[Collected data]
━━━━

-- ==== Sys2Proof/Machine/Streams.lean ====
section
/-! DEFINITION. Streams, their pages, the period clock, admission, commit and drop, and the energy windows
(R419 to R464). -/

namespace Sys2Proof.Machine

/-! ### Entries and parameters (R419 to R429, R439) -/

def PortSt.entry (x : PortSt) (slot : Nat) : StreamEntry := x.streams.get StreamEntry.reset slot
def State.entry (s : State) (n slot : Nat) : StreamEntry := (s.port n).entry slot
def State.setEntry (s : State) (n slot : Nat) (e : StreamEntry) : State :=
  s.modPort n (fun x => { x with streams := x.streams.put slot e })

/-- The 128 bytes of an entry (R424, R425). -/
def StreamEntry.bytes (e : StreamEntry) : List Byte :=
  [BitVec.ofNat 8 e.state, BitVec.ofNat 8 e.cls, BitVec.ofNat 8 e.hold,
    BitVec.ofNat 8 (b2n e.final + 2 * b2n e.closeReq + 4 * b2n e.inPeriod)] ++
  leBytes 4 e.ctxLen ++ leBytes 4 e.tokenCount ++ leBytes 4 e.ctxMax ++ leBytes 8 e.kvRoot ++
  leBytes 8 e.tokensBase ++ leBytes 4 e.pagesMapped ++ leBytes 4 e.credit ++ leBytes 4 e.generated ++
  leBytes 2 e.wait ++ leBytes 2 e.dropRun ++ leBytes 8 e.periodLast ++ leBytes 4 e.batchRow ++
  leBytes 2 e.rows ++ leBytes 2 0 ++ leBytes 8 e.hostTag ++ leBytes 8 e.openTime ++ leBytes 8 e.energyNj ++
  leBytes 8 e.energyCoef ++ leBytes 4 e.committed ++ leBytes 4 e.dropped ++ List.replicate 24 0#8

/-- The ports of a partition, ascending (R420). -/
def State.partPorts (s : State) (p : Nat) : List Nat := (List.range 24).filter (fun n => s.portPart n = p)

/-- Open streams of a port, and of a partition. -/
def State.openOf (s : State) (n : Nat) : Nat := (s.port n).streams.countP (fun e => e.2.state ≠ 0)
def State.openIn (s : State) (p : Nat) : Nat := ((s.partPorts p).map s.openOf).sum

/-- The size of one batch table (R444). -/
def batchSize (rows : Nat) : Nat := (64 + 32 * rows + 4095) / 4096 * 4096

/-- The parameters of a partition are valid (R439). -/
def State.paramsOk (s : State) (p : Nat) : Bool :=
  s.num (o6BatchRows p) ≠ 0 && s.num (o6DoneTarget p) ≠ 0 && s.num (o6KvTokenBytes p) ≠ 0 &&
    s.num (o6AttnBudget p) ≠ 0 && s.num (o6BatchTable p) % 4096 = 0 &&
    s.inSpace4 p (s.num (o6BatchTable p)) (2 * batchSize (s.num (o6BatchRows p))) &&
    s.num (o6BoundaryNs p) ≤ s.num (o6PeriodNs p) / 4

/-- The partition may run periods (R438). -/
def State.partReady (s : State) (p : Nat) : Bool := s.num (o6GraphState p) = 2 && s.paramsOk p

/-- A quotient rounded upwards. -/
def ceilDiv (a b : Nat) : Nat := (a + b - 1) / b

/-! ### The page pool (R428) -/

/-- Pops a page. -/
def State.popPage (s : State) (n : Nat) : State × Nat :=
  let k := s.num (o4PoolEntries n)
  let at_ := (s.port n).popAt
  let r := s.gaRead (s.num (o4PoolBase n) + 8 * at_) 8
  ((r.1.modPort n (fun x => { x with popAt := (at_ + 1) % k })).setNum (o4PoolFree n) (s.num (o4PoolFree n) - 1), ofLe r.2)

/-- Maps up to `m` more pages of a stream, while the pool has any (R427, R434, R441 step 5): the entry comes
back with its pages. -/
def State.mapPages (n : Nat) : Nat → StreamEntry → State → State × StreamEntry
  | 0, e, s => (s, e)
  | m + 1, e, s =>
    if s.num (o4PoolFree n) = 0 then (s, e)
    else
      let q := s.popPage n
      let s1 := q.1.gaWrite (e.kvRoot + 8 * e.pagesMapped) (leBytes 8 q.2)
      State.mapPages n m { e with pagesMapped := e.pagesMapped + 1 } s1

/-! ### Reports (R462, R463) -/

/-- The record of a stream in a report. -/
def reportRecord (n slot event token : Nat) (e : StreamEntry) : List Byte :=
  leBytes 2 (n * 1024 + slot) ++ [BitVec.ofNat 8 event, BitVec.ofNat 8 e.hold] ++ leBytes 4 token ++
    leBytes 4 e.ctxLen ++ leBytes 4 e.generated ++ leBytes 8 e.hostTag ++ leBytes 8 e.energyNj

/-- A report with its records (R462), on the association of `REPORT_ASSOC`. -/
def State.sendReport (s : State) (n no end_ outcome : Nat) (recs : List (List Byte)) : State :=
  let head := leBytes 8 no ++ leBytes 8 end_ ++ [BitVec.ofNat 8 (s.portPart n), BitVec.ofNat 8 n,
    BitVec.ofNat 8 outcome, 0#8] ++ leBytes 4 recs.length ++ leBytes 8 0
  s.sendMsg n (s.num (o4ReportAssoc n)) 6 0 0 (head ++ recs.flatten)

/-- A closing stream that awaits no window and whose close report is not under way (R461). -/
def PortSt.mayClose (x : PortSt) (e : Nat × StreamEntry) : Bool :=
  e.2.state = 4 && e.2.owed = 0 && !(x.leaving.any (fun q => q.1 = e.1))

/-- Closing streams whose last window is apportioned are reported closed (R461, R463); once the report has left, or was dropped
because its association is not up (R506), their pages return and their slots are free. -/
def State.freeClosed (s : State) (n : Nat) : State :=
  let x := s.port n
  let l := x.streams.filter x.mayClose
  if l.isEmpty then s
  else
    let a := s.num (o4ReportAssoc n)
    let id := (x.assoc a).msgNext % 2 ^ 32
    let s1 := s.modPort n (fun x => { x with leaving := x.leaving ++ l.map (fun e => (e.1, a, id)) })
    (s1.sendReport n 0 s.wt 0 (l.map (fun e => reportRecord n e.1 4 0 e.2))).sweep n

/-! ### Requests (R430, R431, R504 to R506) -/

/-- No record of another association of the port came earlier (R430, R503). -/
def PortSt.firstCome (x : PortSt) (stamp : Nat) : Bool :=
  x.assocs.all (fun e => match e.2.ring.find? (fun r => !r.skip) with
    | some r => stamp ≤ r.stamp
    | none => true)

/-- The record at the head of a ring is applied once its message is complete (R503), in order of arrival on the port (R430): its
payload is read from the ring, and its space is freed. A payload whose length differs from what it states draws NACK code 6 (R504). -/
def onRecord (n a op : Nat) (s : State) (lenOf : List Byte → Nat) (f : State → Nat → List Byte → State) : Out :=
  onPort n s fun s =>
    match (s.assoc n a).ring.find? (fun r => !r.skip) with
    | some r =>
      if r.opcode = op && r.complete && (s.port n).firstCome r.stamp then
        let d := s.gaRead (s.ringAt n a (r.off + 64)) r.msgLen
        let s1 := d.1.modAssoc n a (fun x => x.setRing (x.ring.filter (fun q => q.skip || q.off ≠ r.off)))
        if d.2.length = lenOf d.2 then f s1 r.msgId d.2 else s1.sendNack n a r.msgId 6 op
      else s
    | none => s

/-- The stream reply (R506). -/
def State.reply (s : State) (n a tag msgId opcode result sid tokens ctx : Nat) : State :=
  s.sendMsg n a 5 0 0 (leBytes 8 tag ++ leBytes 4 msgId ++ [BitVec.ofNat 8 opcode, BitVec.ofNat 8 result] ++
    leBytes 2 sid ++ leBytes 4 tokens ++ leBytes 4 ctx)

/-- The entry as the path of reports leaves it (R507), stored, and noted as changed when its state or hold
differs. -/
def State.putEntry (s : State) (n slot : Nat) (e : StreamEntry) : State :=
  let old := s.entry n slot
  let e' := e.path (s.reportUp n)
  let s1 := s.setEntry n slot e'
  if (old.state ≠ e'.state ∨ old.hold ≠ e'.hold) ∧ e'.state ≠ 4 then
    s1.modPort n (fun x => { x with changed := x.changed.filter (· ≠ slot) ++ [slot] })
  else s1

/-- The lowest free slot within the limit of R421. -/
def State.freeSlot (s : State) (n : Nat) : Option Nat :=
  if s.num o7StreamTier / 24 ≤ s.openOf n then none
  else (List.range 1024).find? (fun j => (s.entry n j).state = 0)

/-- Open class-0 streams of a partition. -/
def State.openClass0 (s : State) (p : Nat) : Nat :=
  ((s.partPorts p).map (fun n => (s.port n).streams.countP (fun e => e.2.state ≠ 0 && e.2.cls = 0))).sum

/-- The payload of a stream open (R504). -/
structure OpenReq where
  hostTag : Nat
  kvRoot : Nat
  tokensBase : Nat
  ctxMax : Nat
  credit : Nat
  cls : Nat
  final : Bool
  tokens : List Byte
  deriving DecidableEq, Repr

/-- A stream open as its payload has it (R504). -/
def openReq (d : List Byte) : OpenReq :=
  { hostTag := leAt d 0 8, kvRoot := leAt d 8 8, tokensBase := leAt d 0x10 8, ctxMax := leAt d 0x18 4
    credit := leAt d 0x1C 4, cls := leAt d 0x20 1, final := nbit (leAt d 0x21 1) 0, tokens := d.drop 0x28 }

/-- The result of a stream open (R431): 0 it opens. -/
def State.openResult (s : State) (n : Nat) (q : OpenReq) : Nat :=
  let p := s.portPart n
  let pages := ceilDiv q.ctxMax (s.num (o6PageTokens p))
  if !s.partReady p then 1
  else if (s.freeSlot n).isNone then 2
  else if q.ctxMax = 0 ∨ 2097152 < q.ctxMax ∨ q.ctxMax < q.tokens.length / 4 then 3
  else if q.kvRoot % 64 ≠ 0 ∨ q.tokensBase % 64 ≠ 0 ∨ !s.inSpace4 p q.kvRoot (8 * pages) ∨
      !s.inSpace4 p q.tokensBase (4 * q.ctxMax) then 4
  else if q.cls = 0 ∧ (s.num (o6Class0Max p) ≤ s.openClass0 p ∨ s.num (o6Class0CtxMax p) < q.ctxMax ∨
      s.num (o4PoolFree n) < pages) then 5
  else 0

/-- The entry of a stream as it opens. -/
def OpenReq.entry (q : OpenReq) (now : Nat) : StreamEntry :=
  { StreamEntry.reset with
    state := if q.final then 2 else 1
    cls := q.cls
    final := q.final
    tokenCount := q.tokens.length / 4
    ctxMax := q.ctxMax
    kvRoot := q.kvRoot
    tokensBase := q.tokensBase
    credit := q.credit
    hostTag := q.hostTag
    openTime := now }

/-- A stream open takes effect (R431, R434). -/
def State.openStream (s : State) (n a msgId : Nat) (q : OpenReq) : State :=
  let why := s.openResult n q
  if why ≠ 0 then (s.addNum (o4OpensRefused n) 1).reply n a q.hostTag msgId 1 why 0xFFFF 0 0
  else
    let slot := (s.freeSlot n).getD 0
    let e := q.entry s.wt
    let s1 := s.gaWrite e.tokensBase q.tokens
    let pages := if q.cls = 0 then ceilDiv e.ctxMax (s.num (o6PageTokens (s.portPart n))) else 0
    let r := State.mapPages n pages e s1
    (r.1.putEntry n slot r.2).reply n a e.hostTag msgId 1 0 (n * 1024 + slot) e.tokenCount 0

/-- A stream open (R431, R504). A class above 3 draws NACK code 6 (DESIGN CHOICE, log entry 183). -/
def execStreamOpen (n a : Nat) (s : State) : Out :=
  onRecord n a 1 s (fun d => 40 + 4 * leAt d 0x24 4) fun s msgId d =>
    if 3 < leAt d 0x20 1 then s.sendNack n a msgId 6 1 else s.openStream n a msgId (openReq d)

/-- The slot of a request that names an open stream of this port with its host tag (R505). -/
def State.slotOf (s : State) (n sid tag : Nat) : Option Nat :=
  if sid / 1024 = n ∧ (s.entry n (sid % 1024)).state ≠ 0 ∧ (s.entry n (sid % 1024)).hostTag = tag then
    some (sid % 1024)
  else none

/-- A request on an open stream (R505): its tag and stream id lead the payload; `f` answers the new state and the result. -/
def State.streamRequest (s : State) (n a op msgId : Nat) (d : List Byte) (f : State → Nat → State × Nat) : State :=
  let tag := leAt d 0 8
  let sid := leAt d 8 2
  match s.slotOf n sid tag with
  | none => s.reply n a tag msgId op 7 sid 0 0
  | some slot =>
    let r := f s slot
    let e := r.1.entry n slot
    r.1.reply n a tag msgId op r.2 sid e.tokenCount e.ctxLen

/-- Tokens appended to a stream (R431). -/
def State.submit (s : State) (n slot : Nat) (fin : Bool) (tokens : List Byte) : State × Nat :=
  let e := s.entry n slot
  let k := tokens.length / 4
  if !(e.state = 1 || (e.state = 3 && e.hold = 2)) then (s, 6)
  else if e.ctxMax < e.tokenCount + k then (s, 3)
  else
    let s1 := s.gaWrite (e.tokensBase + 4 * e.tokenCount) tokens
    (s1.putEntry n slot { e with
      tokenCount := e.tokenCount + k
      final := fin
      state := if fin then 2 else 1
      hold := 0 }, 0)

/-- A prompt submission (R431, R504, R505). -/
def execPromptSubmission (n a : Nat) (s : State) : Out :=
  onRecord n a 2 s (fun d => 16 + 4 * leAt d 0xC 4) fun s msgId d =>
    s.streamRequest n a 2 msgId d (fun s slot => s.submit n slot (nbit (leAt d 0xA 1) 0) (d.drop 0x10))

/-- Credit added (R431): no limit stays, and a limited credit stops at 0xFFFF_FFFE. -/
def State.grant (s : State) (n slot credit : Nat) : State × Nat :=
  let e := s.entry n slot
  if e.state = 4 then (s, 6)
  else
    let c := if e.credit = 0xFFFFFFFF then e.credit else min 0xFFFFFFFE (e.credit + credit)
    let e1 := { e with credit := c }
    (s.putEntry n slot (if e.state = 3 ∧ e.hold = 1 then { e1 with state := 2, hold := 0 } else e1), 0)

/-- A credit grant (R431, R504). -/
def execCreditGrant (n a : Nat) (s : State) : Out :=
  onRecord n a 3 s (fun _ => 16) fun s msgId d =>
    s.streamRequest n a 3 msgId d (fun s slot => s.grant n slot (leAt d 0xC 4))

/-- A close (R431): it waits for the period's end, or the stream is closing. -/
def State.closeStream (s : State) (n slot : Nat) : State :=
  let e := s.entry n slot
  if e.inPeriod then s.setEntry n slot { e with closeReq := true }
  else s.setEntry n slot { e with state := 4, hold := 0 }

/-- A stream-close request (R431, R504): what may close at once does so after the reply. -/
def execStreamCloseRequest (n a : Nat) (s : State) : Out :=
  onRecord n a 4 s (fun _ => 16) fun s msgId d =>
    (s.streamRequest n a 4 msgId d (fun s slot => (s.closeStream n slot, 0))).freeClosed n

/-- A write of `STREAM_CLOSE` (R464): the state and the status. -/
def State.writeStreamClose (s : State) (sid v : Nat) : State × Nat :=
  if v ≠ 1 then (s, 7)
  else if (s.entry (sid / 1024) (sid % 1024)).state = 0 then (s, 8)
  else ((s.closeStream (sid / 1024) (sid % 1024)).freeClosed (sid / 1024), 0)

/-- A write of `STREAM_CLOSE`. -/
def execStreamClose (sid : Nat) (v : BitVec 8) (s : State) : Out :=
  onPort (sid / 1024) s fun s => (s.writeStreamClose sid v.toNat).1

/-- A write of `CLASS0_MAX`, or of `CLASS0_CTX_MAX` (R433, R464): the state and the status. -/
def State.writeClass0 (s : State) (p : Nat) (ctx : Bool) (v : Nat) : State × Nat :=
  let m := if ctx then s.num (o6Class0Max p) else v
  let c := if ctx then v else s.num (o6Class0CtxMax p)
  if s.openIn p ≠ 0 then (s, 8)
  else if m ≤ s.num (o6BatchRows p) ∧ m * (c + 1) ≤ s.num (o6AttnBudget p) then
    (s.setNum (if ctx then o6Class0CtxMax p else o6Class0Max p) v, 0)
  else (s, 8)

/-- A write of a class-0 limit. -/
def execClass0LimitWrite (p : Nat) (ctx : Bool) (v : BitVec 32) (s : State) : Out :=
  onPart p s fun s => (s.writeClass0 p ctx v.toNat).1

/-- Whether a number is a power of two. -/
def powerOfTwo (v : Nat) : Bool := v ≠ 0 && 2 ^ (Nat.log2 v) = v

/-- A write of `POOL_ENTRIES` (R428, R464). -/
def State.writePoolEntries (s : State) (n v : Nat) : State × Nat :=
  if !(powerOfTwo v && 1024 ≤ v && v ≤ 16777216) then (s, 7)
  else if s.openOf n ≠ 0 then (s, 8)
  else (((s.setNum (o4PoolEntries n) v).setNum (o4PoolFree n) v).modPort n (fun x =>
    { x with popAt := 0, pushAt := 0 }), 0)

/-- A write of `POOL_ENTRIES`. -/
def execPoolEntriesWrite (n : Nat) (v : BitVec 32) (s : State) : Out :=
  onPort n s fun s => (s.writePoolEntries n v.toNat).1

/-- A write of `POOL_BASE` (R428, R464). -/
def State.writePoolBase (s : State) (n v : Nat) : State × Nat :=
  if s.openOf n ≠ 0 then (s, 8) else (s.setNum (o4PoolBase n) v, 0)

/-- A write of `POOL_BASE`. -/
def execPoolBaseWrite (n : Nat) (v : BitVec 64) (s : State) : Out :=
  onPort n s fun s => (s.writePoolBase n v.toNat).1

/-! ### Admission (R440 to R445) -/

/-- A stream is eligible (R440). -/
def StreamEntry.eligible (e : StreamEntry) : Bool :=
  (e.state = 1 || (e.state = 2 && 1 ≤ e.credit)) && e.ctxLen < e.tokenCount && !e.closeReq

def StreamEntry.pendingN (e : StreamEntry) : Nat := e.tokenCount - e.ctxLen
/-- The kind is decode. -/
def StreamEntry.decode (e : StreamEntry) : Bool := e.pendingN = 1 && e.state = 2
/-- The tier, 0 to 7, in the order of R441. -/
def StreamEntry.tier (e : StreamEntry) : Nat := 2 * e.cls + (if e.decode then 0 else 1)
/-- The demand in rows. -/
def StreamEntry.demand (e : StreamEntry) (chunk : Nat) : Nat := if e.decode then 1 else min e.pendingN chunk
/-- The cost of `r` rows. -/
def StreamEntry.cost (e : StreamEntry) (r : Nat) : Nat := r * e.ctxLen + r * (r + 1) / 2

━━━━

**Your objective**
Take the line that contains "else if s.openOf n ≠ 0 then (s, 8)" and each line after it through the end of the records, and repeat them all exactly. Nothing else.

**Solution below**
  else if s.openOf n ≠ 0 then (s, 8)
  else (((s.setNum (o4PoolEntries n) v).setNum (o4PoolFree n) v).modPort n (fun x =>
    { x with popAt := 0, pushAt := 0 }), 0)

/-- A write of `POOL_ENTRIES`. -/
def execPoolEntriesWrite (n : Nat) (v : BitVec 32) (s : State) : Out :=
  onPort n s fun s => (s.writePoolEntries n v.toNat).1

/-- A write of `POOL_BASE` (R428, R464). -/
def State.writePoolBase (s : State) (n v : Nat) : State × Nat :=
  if s.openOf n ≠ 0 then (s, 8) else (s.setNum (o4PoolBase n) v, 0)

/-- A write of `POOL_BASE`. -/
def execPoolBaseWrite (n : Nat) (v : BitVec 64) (s : State) : Out :=
  onPort n s fun s => (s.writePoolBase n v.toNat).1

/-! ### Admission (R440 to R445) -/

/-- A stream is eligible (R440). -/
def StreamEntry.eligible (e : StreamEntry) : Bool :=
  (e.state = 1 || (e.state = 2 && 1 ≤ e.credit)) && e.ctxLen < e.tokenCount && !e.closeReq

def StreamEntry.pendingN (e : StreamEntry) : Nat := e.tokenCount - e.ctxLen
/-- The kind is decode. -/
def StreamEntry.decode (e : StreamEntry) : Bool := e.pendingN = 1 && e.state = 2
/-- The tier, 0 to 7, in the order of R441. -/
def StreamEntry.tier (e : StreamEntry) : Nat := 2 * e.cls + (if e.decode then 0 else 1)
/-- The demand in rows. -/
def StreamEntry.demand (e : StreamEntry) (chunk : Nat) : Nat := if e.decode then 1 else min e.pendingN chunk
/-- The cost of `r` rows. -/
def StreamEntry.cost (e : StreamEntry) (r : Nat) : Nat := r * e.ctxLen + r * (r + 1) / 2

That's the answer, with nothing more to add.